Description of the task: Quote the entries below from the line with "alone (R150). -/" through the line with "levels (value : Word)", both ends included, and only those lines.

Records drawn from a dataset:
-- Opening Marker --

-- ==== Sys2Proof/Syntax.lean ====
section
/-! DEFINITION. The commands that reach the 7340: one constructor of `Instr` for each row of spec/opcode_table.json, with the operands the rules give it. -/

namespace Sys2Proof

/-- Head A is the left head and head B the right head. -/
inductive HeadId where
  | a
  | b
  deriving DecidableEq, Repr, Inhabited

/-- The other head of the shared rail. -/
def HeadId.other : HeadId → HeadId
  | .a => .b
  | .b => .a

/-- Sites S0 to S31; a site and its socket have the same number. -/
abbrev Site := Fin 32

/-- Nozzles 0 to 3 of a head. -/
abbrev Nozzle := Fin 4

/-- Tray frames 0 to 11. -/
abbrev FrameId := Fin 12

/-- Notice slots 0 to 31. -/
abbrev SlotId := Fin 32

/-- What a DRIVE_FAULT report names (R123). -/
inductive FaultTarget where
  | head (h : HeadId)
  | site (i : Site)
  deriving DecidableEq, Repr

/-- The commands, in the order of the opcode table. The sender is the tester, the drives, a timer of the 7340 itself,
or the host; each command is one event, whole and indivisible.

A `threshold` operand is bits 8 to 10 of the CONTROL write that carries the request (R150).
An `enables` operand has bit i set when byte i of the aligned word is written (R148). -/
inductive Instr where
  /-- READY(site, up or down) from the tester (R7). The site is any number, because R5 says what a wrong one does. -/
  | ready (site : Nat) (up : Bool)
  /-- END(site, bin) from the tester (R9). -/
  | endOfTest (site : Nat) (bin : Byte)
  /-- The contact timer of a socket expires (R6). -/
  | contactExpiry (site : Site)
  /-- The end-of-test watchdog of a socket expires (R10). -/
  | eotWatchdogExpiry (site : Site)
  /-- The release timer of a socket expires (R14). -/
  | releaseExpiry (site : Site)
  /-- The recovery timer of a socket expires (R16). -/
  | recoveryExpiry (site : Site)
  /-- ARRIVED(head) from the drives (R113). -/
  | arrived (head : HeadId)
  /-- ACT_DONE(head, nozzle, vacuum held) from the drives (R116). -/
  | actDone (head : HeadId) (nozzle : Nozzle) (vacuum : Bool)
  /-- POSITION(head, x, y) from the drives (R166). -/
  | position (head : HeadId) (x y : Nat)
  /-- The wait of an ARM for the head positions ends (R166). -/
  | positionWaitExpiry
  /-- VACUUM_LOST(head, nozzle) from the drives (R121). -/
  | vacuumLost (head : HeadId) (nozzle : Nozzle)
  /-- DRIVE_FAULT(head or site) from the drives (R123). -/
  | driveFault (target : FaultTarget)
  /-- A head's travel watchdog expires (R119). -/
  | travelWatchdogExpiry (head : HeadId)
  /-- A head's action watchdog expires (R120). -/
  | actionWatchdogExpiry (head : HeadId)
  /-- CONTROL write with request code 1 (R164). -/
  | arm (threshold : BitVec 3)
  /-- CONTROL write with request code 2 (R175). -/
  | run (threshold : BitVec 3)
  /-- CONTROL write with request code 3 (R176). -/
  | hold (threshold : BitVec 3)
  /-- CONTROL write with request code 4 (R179). -/
  | drain (threshold : BitVec 3)
  /-- CONTROL write with request code 5 (R183). -/
  | reset (threshold : BitVec 3)
  /-- CONTROL write with request code 6, or 7 when `seven` (R150). -/
  | undefinedRequest (seven : Bool) (threshold : BitVec 3)
  /-- CONTROL write with request code 0, NONE: it sets the threshold alone (R150). -/
  | attentionThreshold (threshold : BitVec 3)
  /-- A whole-word host write to ATTENTION (R153). -/
  | attentionClear (value : Word)
  /-- A whole-word host write to LEVELS (R154). -/
  | levels (value : Word)
  /-- A host write into the register window that is dropped (R150, R151): to IDENT, STATUS, ERROR_ADDRESS or an
  unused offset, or narrower than a word. -/
  | registerWriteDropped (offset : BitVec 5) (enables : BitVec 4) (value : Word)
  /-- Power is applied (R184). -/
  | powerOnReset
  /-- A host write of bytes to exchange memory from an offset on (R146, R148). -/
  | exchangeMemoryWrite (offset : BitVec 16) (bytes : List Byte)
  /-- A whole-word host write of POSTED, 1, to a frame's state word (R129). -/
  | posted (frame : FrameId)
  /-- A whole-word host write of CLOSE, 3, to a frame's state word (R140). -/
  | close (frame : FrameId)
  /-- A whole-word host write of FREE, 0, to a frame's state word (R128). -/
  | frameFree (frame : FrameId)
  /-- Any host write to a frame's state word, narrow ones among them (R128, R148). -/
  | frameWriteRefused (frame : FrameId) (enables : BitVec 4) (value : Word)
  /-- A whole-word host write of FREE, 0, to a slot's state word (R149). -/
  | slotFree (slot : SlotId)
  /-- Any host write to a slot's state word, narrow ones among them (R148, R149). -/
  | slotWriteRefused (slot : SlotId) (enables : BitVec 4) (value : Word)
  deriving DecidableEq, Repr

end Sys2Proof
end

-- Closing Marker --

Reply to the task:
  /-- CONTROL write with request code 0, NONE: it sets the threshold alone (R150). -/
  | attentionThreshold (threshold : BitVec 3)
  /-- A whole-word host write to ATTENTION (R153). -/
  | attentionClear (value : Word)
  /-- A whole-word host write to LEVELS (R154). -/
  | levels (value : Word)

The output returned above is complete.